(Exercise data)

-- ==== Sys2Proof/Machine/Order.lean ====
section
/-! DEFINITION. Kinds of memory operations, and what an operation waits for: program order, fences, acquires and
releases (spec/01_engines_together.md R48 to R56, spec/05_memory_ports.md R196 to R211). -/

namespace Sys2Proof.Machine

/-! ## Reads and events -/

/-- Is a lane of an operation a read of global memory: a load or an atomic? -/
def Op.globalRead (o : Op) (i : Item) : Bool := isMem o.unit && (isLoad o.opc || isAtomic o.opc) && !isTs o.opc i.m

/-- `snap.ld.at`, a plain read event (spec/08_snapshot_engine.md R311). -/
def Op.isLdAt (o : Op) : Bool := o.unit == unitSnap && o.opc == 8

/-- Is a lane of an operation an ordered read of another engine that is not made yet: `snap.ld.at`, or the descriptor read
of `tell.arm` (spec/09_tell_unit.md R336)? -/
def Op.otherRead (o : Op) (i : Item) : Bool := o.isLdAt || (o.unit == unitTell && o.opc == 3 && i.extra.isEmpty)

/-- Does the element of a lane wait on a fault: the events that follow pass it by (R229, R232)? -/
def Item.faulted (i : Item) : Bool :=
  match i.stage with
  | .paged _ => true
  | .retry _ => true
  | .failed _ _ _ _ => true
  | _ => false

/-- The operations of a warp that precede number `id`. -/
def Warp.earlier (x : Warp) (id : Nat) : List Op := x.ops.filter fun o => decide (o.id < id)

/-- Have the reads of global memory that precede `id` performed? A lane that waits on a fault holds later reads back only
where `all` says so, as the store queue does (R51, R206). -/
def Warp.readsDone (x : Warp) (id : Nat) (all : Bool) : Bool :=
  (x.earlier id).all fun o => o.items.all fun i => !(o.globalRead i || o.otherRead i) || (!all && i.faulted && !isAtomic o.opc)

/-- An operation after which later memory triggers hold until it is done: a fence, an acquire, a `waitcmp` that fences
before it arms (R208, R210, R212). -/
def Op.holdsLater (o : Op) : Bool :=
  isMem o.unit &&
    (o.opc == 25 || isAcqLoad o.opc ||
      (isAtomic o.opc && o.items.any fun i => modeOrd i.m == 1 || modeOrd i.m == 3) ||
      (o.opc == 26 && o.items.any fun i => decide (2 ≤ modeOrd i.m) && i.trip == 0 && i.stage != .armed))

/-- A begin or commit in flight holds mem0, mem1 and snap (spec/08_snapshot_engine.md R300, R304); so does an abort until
it is made (notes/assumptions/29.md). -/
def Op.snapHolds (o : Op) : Bool := o.unit == unitSnap && decide (o.opc ≤ 3)

/-- A commit in flight holds cp, mx, tell and tq as well (R304). -/
def Op.commitHolds (o : Op) : Bool := o.unit == unitSnap && o.opc == 2

/-- A `sup.sync` in flight holds the later memory and engine triggers of its warp (spec/12_supervisor.md R450). -/
def Op.isSync (o : Op) : Bool := o.unit == unitSup && o.opc == 8

/-- Does an engine but memory and snap accept a trigger of the warp: no `sup.sync` and no `snap.commit` in flight
(R304; spec/12_supervisor.md R450)? -/
def Warp.engineFree (x : Warp) : Bool := x.ops.all fun o => !o.isSync && !o.commitHolds

/-- A `pop`, `steal` or `steal.any`: an acquire where it returns an item, so that no later event of the warp is performed before
it fills (spec/10_team_scheduler.md R387; notes/assumptions/89.md). -/
def Op.takesItem (o : Op) : Bool := o.unit == unitTq && decide (1 ≤ o.opc) && decide (o.opc ≤ 3)

/-- No fence or acquire that precedes `id` is incomplete (R210). -/
def Warp.unfenced (x : Warp) (id : Nat) : Bool := (x.earlier id).all fun o => !o.holdsLater && !o.takesItem

/-- Is the operation an event that a fence waits for (R48, R55 item 1)? A monitored read is one too: it has performed once its
condition has been found true (R201, R212; notes/assumptions/28.md). -/
def Op.isEvent (o : Op) : Bool :=
  (isMem o.unit && (isLoad o.opc || isStore o.opc || isAtomic o.opc || o.opc == 26)) || o.items.any fun i => o.otherRead i

/-- Is write `id` of core `core` performed for every observer within scope `sc` (R55 items 1 and 2)? -/
def writeWithin (s : State) (core sc id : Nat) (m : MemWrite) : Bool :=
  sc == 0 || m.lost || (m.performed && s.mem.updates.vals.all fun u => u.write != id || !within sc u.core core)

/-- Items 1 to 3 of R55 at scope `sc` for every event of a warp that precedes number `id`. -/
def fenceReady (s : State) (w : WRef) (id sc : Nat) : Bool :=
  match s.warp? w with
  | none => true
  | some x =>
    let core := s.coreOf w.team
    ((x.earlier id).all fun o => !o.isEvent) &&
    (x.sq.all fun q => decide (id ≤ q)) &&
    (s.mem.writes.entries.all fun e =>
      !(e.2.warp == some w && decide (e.2.op < id)) || writeWithin s core sc e.1 e.2) &&
    (s.mem.writes.entries.all fun e =>
      !((e.2.tgt != 0 || e.2.seenAt s core) && decide (e.1 < x.lastRead)) || writeWithin s core sc e.1 e.2) &&
    (s.mem.updates.entries.all fun e => !decide (e.1 < x.lastRead) || !within sc e.2.core core)

/-- Notes that a warp has read: what the read returned is older than every later number (R55 item 3). -/
def Warp.noteRead (x : Warp) (next : Nat) : Warp := { x with lastRead := next }

/-- Is an earlier write of the warp to a line of memory unacknowledged (R208)? -/
def lineUnacked (s : State) (w : WRef) (id line : Nat) : Bool :=
  s.mem.writes.vals.any fun m =>
    !m.lost && m.warp == some w && decide (m.op < id) && gaddr m.tgt m.dev (m.line * 512) / 512 == line

/-- Was an earlier write of the warp lost, so that what waits for it fills a POISON tag (spec/11_fabric.md R417)? -/
def lostBefore (s : State) (w : WRef) (id : Nat) : Bool :=
  s.mem.writes.vals.any fun m => m.lost && m.warp == some w && decide (m.op < id)

/-- The lost writes of a warp are reported. -/
def dropLost (s : State) (w : WRef) (id : Nat) : State :=
  s.modMem fun m =>
    { m with writes := m.writes.filter fun _ x => !(x.lost && x.warp == some w && decide (x.op < id)) }

/-- A doomed transaction, with its first cause; its write set is discarded (spec/08_snapshot_engine.md R306). -/
def Txn.dooms (t : Txn) (cause : Nat) : Txn :=
  match t.doom with
  | some _ => t
  | none => { t with doom := some cause, lines := .empty }

/-- Dooms the transaction of a warp, if it has one. -/
def Warp.doomTxn (x : Warp) (cause : Nat) : Warp := { x with txn := x.txn.map fun t => t.dooms cause }

/-- Causes and status codes of snap.y2 (R308). -/
def snapConflict : Nat := 1
def snapCapacity : Nat := 2
def snapPreempted : Nat := 3
def snapHeapFull : Nat := 4
def snapFaulted : Nat := 5
def snapInvalidated : Nat := 6
def snapNoTxn : Nat := 7
def snapNotHeld : Nat := 8
def snapSlotBusy : Nat := 9
def snapTooOld : Nat := 10
def snapFuture : Nat := 11
def snapNotVersioned : Nat := 12

/-- The launch that a team belongs to. -/
def State.launchOf (s : State) (team : Nat) : Option Launch :=
  match s.team? team with
  | some t => s.ldr.launches.find? t.launch
  | none => none

/-- Does an operation belong to a transaction? -/
def Op.inTxn (o : Op) : Bool := o.mode != 0

/-- The transaction that an operation belongs to, while it is open or doomed. -/
def Warp.txnOf (x : Warp) (o : Op) : Option Txn := x.txn.filter fun t => BitVec.ofNat 64 t.id == o.mode

/-- The launch snapshot time that a warp runs under, if any (R314). -/
def State.launchTime (s : State) (team : Nat) : Option Nat :=
  match s.launchOf team with
  | some l => l.snapTime
  | none => none

/-- Are writes of an operation to versioned pages forbidden: a read-only transaction, or a launch snapshot outside any
(R300, R314)? -/
def versionedForbidden (s : State) (w : WRef) (x : Warp) (o : Op) : Bool :=
  if o.inTxn then
    match x.txnOf o with
    | some t => t.ro && t.doom.isNone
    | none => false
  else (s.launchTime w.team).isSome

/-- Are writes of an operation to versioned pages discarded: its transaction is doomed, or was aborted (R305, R306)? -/
def Warp.discards (x : Warp) (o : Op) : Bool :=
  o.inTxn && match x.txnOf o with
    | some t => t.doom.isSome
    | none => true

/-! ## The end of a lane's access -/

/-- Drops the operations that hold no lane any more, and the store-queue entries without a lane to global memory. -/
def Warp.tidy (x : Warp) : Warp :=
  let ops := x.ops.filter fun o => !o.items.isEmpty
  { x with
    ops := ops
    sq := x.sq.filter fun q => ops.any fun o => o.id == q && o.items.any fun i => !isTs o.opc i.m }

/-- Ends one lane of an operation. -/
def Warp.endItem (x : Warp) (id l : Nat) : Warp := (x.modOp id fun o => o.dropItem l).tidy

end Sys2Proof.Machine
end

(End Exercise data)

• **Exercise prompt**: An exact copy of the lines above, from the one containing "unacknowledged (R208)? -/" through the one containing "def snapConflict : Nat := 1", is the whole of the answer.

• **Solution**:
/-- Is an earlier write of the warp to a line of memory unacknowledged (R208)? -/
def lineUnacked (s : State) (w : WRef) (id line : Nat) : Bool :=
  s.mem.writes.vals.any fun m =>
    !m.lost && m.warp == some w && decide (m.op < id) && gaddr m.tgt m.dev (m.line * 512) / 512 == line

/-- Was an earlier write of the warp lost, so that what waits for it fills a POISON tag (spec/11_fabric.md R417)? -/
def lostBefore (s : State) (w : WRef) (id : Nat) : Bool :=
  s.mem.writes.vals.any fun m => m.lost && m.warp == some w && decide (m.op < id)

/-- The lost writes of a warp are reported. -/
def dropLost (s : State) (w : WRef) (id : Nat) : State :=
  s.modMem fun m =>
    { m with writes := m.writes.filter fun _ x => !(x.lost && x.warp == some w && decide (x.op < id)) }

/-- A doomed transaction, with its first cause; its write set is discarded (spec/08_snapshot_engine.md R306). -/
def Txn.dooms (t : Txn) (cause : Nat) : Txn :=
  match t.doom with
  | some _ => t
  | none => { t with doom := some cause, lines := .empty }

/-- Dooms the transaction of a warp, if it has one. -/
def Warp.doomTxn (x : Warp) (cause : Nat) : Warp := { x with txn := x.txn.map fun t => t.dooms cause }

/-- Causes and status codes of snap.y2 (R308). -/
def snapConflict : Nat := 1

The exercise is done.